**DIRECTIONS:** Your answer should consist of every line from the records that holds the string "ofNat".

DATA Start Marker

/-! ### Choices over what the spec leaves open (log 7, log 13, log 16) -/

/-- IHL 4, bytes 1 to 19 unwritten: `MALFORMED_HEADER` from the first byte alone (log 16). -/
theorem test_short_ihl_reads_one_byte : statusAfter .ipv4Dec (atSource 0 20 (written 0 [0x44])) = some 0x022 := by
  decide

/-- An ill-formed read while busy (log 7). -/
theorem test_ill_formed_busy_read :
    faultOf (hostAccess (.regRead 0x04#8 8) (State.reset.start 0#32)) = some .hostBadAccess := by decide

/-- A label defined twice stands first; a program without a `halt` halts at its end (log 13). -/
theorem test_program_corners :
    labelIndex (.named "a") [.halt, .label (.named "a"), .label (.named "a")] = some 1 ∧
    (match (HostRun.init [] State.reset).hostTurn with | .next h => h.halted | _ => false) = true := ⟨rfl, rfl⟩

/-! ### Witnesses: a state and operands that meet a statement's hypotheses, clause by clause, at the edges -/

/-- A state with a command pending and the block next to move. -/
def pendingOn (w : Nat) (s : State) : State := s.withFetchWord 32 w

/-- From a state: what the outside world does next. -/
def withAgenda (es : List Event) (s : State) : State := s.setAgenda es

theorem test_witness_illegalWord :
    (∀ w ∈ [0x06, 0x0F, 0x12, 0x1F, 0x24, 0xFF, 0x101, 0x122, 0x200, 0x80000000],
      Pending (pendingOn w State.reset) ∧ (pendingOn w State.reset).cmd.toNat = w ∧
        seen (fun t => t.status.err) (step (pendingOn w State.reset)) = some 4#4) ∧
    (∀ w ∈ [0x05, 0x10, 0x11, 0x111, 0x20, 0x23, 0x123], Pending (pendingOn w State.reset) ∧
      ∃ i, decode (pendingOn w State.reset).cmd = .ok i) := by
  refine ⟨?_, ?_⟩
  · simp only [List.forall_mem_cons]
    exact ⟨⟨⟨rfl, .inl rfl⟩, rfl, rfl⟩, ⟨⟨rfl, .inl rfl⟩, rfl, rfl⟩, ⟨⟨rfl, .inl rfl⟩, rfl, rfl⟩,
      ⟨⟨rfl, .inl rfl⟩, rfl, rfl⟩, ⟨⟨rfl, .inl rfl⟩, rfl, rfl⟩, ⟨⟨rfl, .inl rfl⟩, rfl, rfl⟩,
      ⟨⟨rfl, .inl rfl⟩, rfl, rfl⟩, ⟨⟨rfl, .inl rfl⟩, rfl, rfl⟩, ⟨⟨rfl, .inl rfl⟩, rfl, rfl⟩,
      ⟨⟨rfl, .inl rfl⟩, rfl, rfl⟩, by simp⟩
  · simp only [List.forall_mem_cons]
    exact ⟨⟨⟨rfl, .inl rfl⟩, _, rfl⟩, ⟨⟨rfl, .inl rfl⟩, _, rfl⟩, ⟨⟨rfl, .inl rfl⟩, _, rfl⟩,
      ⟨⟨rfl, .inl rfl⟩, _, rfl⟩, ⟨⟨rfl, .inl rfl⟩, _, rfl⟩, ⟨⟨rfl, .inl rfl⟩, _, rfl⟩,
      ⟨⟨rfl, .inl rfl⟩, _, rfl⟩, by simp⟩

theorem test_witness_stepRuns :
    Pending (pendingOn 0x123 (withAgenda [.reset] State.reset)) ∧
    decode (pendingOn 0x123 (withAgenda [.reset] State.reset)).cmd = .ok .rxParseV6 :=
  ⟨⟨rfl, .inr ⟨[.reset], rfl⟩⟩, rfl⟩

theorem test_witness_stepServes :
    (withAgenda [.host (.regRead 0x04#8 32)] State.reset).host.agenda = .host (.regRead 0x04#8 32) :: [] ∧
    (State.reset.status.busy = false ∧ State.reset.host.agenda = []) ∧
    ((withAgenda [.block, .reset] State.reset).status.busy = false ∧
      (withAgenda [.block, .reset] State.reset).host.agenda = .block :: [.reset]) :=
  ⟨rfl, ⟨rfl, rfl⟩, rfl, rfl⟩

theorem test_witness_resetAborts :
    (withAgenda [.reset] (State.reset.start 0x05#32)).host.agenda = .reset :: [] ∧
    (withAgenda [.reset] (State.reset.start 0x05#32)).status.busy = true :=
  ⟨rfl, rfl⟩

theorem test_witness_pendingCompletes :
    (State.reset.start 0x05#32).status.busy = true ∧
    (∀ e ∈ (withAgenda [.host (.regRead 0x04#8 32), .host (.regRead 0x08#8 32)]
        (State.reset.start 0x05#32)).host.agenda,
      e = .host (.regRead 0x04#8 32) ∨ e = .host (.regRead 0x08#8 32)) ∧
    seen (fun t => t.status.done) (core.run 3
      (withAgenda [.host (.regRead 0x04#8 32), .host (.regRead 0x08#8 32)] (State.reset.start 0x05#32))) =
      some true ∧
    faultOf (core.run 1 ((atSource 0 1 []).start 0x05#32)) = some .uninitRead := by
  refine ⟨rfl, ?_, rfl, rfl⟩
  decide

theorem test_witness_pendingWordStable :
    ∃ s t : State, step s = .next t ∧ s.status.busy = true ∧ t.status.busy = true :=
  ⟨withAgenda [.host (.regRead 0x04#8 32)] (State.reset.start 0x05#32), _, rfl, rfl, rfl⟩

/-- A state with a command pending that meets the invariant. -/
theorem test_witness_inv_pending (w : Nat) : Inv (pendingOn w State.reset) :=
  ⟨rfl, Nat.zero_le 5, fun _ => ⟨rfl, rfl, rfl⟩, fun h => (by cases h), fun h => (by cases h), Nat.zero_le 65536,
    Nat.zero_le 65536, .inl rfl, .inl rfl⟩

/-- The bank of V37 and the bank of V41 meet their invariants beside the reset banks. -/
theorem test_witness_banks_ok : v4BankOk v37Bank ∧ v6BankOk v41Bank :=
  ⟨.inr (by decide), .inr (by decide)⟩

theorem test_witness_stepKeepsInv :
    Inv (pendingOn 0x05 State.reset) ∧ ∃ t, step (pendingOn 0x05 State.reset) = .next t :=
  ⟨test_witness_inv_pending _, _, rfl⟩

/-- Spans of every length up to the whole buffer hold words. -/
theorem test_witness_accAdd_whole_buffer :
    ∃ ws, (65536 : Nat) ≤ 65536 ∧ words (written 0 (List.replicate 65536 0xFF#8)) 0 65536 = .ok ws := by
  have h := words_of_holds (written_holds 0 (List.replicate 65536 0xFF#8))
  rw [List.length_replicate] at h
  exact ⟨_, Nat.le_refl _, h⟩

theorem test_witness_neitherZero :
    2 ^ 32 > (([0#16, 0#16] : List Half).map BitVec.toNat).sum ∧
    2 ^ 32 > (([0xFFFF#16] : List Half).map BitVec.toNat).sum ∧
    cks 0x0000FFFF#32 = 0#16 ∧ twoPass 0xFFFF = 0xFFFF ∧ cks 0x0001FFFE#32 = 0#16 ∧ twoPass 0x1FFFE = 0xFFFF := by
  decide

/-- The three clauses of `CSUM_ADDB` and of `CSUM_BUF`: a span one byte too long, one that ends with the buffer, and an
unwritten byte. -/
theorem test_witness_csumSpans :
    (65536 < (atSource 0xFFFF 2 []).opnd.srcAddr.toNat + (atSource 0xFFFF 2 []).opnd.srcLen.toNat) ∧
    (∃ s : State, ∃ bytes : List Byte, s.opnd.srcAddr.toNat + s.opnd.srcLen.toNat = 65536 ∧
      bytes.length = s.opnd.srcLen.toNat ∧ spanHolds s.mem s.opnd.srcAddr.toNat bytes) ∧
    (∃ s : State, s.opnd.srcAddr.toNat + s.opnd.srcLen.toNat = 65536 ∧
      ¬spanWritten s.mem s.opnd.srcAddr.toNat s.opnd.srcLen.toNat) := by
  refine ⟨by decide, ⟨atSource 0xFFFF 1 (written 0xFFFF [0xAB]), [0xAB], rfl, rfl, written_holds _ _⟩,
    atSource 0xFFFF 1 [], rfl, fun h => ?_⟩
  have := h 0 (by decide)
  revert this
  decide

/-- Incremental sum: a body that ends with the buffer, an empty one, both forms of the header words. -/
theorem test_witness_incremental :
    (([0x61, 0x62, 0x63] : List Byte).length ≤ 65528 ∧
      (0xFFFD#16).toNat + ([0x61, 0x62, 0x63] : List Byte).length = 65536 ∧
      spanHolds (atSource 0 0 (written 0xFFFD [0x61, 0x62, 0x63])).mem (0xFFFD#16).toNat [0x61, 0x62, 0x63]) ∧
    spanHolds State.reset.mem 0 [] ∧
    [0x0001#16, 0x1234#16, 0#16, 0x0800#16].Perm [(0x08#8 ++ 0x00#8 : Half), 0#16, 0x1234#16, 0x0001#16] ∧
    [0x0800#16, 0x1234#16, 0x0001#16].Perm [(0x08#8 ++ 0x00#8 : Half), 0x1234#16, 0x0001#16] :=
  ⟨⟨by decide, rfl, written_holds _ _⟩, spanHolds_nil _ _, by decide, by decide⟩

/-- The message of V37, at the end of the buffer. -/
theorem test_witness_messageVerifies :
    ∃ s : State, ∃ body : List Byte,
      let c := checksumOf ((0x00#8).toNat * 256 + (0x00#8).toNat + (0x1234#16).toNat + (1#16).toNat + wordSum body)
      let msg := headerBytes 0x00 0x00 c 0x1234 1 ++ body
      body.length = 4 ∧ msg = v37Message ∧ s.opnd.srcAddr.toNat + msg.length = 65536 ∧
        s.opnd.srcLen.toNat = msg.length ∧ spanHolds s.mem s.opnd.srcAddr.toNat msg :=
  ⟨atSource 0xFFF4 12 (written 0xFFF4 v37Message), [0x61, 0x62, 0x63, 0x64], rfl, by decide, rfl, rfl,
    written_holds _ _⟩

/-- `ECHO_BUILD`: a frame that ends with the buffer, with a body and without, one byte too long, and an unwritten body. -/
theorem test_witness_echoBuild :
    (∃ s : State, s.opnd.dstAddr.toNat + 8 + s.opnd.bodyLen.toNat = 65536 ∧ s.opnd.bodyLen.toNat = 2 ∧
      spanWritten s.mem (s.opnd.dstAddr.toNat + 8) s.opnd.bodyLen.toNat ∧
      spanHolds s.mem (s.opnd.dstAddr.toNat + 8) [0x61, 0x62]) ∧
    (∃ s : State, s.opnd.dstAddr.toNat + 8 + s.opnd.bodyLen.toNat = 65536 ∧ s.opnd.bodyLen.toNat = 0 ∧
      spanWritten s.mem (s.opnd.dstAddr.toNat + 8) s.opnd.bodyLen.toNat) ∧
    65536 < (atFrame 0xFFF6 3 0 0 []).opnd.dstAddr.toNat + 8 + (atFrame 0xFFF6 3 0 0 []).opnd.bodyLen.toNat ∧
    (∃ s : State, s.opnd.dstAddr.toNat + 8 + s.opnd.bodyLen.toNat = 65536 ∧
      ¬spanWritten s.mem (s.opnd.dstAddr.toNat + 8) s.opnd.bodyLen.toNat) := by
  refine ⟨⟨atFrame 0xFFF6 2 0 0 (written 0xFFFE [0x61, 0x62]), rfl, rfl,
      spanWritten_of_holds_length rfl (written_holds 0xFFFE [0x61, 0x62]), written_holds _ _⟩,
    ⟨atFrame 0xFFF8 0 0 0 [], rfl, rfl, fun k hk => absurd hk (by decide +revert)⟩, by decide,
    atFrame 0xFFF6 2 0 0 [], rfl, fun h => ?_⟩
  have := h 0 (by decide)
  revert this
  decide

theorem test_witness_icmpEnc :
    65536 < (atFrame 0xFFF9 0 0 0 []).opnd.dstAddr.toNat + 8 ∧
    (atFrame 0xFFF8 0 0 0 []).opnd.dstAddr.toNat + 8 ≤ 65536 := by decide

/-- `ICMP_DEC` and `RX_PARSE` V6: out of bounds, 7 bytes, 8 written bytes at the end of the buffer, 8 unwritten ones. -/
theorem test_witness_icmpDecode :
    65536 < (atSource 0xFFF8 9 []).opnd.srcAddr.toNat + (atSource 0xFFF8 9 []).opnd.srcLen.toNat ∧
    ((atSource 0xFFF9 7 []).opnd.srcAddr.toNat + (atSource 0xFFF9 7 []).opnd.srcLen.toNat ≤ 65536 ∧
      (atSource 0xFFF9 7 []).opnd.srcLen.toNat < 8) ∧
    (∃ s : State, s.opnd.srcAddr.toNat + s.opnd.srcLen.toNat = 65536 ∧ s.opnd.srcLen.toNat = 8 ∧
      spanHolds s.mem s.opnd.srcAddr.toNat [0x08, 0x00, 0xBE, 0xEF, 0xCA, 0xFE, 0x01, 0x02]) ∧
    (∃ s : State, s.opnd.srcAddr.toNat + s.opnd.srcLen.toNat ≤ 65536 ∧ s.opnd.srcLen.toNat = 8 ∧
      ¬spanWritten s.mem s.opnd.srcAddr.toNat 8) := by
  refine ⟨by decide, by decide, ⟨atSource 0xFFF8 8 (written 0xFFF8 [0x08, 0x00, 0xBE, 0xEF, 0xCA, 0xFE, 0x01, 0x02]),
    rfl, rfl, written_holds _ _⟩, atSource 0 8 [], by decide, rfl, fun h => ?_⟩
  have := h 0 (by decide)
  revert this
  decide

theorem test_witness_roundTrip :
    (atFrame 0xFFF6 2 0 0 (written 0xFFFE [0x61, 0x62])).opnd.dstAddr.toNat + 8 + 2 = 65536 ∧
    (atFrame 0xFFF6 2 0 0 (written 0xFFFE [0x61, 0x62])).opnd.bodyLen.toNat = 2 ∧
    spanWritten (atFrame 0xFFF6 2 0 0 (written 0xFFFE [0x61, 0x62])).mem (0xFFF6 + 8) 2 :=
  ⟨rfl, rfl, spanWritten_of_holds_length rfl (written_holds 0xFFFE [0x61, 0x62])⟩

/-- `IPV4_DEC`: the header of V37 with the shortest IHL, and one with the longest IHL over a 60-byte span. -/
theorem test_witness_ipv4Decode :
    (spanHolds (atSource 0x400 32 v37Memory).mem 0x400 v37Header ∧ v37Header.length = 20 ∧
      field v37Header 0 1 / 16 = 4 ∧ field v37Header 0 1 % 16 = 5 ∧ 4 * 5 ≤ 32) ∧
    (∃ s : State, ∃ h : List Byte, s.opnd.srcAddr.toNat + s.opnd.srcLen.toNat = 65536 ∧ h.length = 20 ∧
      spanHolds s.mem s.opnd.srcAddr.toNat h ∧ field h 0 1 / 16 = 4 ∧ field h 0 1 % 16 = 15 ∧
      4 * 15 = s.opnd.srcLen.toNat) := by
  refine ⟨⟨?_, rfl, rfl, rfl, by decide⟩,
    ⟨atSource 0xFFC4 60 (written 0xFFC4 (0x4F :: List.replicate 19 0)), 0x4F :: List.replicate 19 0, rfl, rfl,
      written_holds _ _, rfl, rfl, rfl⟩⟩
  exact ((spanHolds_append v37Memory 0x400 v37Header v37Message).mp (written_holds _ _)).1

DATA End Marker
DATA Start Marker

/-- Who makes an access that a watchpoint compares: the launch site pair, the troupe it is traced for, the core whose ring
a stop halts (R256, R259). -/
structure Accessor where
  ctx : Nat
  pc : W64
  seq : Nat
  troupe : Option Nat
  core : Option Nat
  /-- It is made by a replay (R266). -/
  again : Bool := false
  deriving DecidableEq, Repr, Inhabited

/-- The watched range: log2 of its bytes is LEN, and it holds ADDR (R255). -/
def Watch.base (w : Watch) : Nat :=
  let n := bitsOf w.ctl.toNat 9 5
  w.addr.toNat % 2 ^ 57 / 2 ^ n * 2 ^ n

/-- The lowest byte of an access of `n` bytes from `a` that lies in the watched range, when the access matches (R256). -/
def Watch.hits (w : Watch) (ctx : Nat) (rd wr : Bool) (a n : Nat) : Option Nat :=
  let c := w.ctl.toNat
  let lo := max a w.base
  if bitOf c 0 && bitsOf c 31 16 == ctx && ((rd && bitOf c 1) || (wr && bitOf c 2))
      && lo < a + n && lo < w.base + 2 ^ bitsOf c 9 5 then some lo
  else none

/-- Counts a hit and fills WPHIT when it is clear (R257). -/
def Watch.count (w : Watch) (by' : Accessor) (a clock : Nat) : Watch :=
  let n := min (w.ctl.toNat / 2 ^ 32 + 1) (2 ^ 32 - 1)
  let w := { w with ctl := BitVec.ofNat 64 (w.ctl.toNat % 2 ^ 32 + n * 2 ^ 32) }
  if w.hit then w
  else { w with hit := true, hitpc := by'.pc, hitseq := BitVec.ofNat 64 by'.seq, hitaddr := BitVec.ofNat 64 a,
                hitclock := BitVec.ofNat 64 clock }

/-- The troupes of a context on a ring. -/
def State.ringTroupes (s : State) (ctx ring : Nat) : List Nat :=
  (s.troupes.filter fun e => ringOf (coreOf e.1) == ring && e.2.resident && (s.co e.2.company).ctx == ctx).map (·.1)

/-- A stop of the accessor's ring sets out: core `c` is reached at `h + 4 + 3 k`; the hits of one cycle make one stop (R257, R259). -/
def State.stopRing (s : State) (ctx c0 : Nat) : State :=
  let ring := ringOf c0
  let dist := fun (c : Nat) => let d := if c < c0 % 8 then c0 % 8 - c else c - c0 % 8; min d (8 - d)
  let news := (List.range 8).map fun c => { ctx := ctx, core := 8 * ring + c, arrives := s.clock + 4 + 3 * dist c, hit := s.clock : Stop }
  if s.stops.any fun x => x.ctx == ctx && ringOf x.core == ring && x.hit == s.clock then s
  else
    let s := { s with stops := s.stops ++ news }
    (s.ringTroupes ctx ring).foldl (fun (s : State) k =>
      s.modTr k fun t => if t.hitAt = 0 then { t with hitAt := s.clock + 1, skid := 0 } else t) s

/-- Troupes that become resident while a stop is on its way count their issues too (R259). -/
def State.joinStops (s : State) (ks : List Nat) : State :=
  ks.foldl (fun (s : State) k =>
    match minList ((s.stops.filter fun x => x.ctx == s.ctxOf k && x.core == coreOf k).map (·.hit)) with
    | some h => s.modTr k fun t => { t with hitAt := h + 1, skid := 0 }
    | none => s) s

DATA End Marker
DATA Start Marker

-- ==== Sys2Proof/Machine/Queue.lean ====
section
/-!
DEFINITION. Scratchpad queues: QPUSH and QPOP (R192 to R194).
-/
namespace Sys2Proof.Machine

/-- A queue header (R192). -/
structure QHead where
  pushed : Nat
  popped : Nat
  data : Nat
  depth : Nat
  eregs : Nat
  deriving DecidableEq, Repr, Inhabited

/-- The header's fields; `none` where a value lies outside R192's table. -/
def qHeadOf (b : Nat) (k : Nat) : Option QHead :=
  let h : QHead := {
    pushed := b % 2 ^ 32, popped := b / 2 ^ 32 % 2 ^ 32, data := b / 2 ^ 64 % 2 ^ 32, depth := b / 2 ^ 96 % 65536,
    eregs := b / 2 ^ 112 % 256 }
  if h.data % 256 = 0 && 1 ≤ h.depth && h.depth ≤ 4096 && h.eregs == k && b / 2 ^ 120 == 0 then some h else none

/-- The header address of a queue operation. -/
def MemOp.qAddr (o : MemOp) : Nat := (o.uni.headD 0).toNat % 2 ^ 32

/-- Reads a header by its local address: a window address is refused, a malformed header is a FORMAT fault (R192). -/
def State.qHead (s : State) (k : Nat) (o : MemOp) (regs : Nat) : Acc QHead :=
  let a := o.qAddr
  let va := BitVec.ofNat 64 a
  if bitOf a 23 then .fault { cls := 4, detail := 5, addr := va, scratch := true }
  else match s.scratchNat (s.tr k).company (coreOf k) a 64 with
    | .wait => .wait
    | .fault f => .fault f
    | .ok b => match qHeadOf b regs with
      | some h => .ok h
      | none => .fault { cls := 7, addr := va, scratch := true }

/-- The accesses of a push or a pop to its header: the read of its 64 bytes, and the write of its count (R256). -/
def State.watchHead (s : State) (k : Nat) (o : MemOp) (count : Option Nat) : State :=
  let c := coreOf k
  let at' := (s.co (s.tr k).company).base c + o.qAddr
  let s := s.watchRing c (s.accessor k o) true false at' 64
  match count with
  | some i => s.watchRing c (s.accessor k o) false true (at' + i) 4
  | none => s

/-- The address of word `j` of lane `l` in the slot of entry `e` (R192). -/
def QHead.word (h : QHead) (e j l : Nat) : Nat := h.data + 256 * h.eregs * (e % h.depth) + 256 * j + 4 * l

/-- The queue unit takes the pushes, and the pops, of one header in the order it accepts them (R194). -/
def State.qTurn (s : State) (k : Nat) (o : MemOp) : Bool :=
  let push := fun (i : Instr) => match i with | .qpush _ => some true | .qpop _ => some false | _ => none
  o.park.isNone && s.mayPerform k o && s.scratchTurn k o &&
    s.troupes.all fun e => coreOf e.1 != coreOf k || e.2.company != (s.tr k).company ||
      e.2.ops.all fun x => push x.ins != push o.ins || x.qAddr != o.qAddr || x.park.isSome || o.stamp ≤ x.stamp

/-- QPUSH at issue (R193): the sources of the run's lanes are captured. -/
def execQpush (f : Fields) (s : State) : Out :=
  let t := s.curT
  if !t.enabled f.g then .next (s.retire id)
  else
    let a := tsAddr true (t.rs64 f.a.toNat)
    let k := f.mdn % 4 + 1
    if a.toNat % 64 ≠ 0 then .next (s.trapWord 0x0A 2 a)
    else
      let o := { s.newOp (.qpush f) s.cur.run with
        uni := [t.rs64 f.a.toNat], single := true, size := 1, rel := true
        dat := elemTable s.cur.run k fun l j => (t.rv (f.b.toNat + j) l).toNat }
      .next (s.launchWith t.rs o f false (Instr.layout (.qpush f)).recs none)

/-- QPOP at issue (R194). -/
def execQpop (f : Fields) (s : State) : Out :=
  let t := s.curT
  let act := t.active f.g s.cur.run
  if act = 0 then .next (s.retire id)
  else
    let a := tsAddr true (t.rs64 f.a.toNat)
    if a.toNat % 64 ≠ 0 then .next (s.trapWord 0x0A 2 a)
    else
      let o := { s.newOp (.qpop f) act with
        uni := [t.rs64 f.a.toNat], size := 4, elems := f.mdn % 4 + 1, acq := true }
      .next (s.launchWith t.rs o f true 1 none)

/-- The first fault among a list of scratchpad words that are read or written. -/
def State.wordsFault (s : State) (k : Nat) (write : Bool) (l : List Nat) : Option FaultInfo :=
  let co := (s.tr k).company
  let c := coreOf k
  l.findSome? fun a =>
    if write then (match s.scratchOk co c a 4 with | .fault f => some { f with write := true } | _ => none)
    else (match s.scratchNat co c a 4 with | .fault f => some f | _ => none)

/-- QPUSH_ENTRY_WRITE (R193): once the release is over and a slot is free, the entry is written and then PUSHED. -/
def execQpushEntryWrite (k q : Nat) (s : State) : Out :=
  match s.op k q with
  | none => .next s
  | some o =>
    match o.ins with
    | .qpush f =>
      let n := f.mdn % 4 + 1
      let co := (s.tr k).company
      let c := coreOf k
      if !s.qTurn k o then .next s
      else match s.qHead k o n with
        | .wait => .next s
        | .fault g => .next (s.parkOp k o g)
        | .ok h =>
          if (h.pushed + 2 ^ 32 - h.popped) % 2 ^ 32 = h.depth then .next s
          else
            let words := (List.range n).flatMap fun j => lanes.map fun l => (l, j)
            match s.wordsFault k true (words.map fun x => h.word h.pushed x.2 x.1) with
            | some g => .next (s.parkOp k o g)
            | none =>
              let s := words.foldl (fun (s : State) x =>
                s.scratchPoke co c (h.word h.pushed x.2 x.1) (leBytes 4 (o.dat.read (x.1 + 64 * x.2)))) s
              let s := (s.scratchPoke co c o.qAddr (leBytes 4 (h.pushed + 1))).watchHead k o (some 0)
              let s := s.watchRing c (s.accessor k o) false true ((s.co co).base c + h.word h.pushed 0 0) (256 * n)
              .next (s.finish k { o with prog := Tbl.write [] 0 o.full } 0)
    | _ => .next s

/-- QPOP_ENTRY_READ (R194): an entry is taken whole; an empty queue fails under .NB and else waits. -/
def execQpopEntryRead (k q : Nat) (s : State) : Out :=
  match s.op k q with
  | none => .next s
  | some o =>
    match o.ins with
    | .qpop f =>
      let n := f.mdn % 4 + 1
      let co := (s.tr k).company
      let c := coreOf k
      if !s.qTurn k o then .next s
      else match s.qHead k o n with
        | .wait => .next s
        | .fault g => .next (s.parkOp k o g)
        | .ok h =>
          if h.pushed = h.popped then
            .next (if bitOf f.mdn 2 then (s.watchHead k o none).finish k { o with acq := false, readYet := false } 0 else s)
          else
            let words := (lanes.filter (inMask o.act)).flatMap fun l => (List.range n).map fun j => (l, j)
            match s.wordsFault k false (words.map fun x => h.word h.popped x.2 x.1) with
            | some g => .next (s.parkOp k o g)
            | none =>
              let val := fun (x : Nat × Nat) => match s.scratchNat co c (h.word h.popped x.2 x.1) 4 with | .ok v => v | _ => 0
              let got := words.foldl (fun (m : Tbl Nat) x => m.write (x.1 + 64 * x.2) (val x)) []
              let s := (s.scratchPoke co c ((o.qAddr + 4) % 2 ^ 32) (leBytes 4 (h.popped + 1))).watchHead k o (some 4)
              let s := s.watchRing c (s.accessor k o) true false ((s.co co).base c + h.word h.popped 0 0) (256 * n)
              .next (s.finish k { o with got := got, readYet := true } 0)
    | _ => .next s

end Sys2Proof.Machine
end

DATA End Marker

**YOUR RESPONSE:**
  let w := { w with ctl := BitVec.ofNat 64 (w.ctl.toNat % 2 ^ 32 + n * 2 ^ 32) }
  else { w with hit := true, hitpc := by'.pc, hitseq := BitVec.ofNat 64 by'.seq, hitaddr := BitVec.ofNat 64 a,
                hitclock := BitVec.ofNat 64 clock }
  let va := BitVec.ofNat 64 a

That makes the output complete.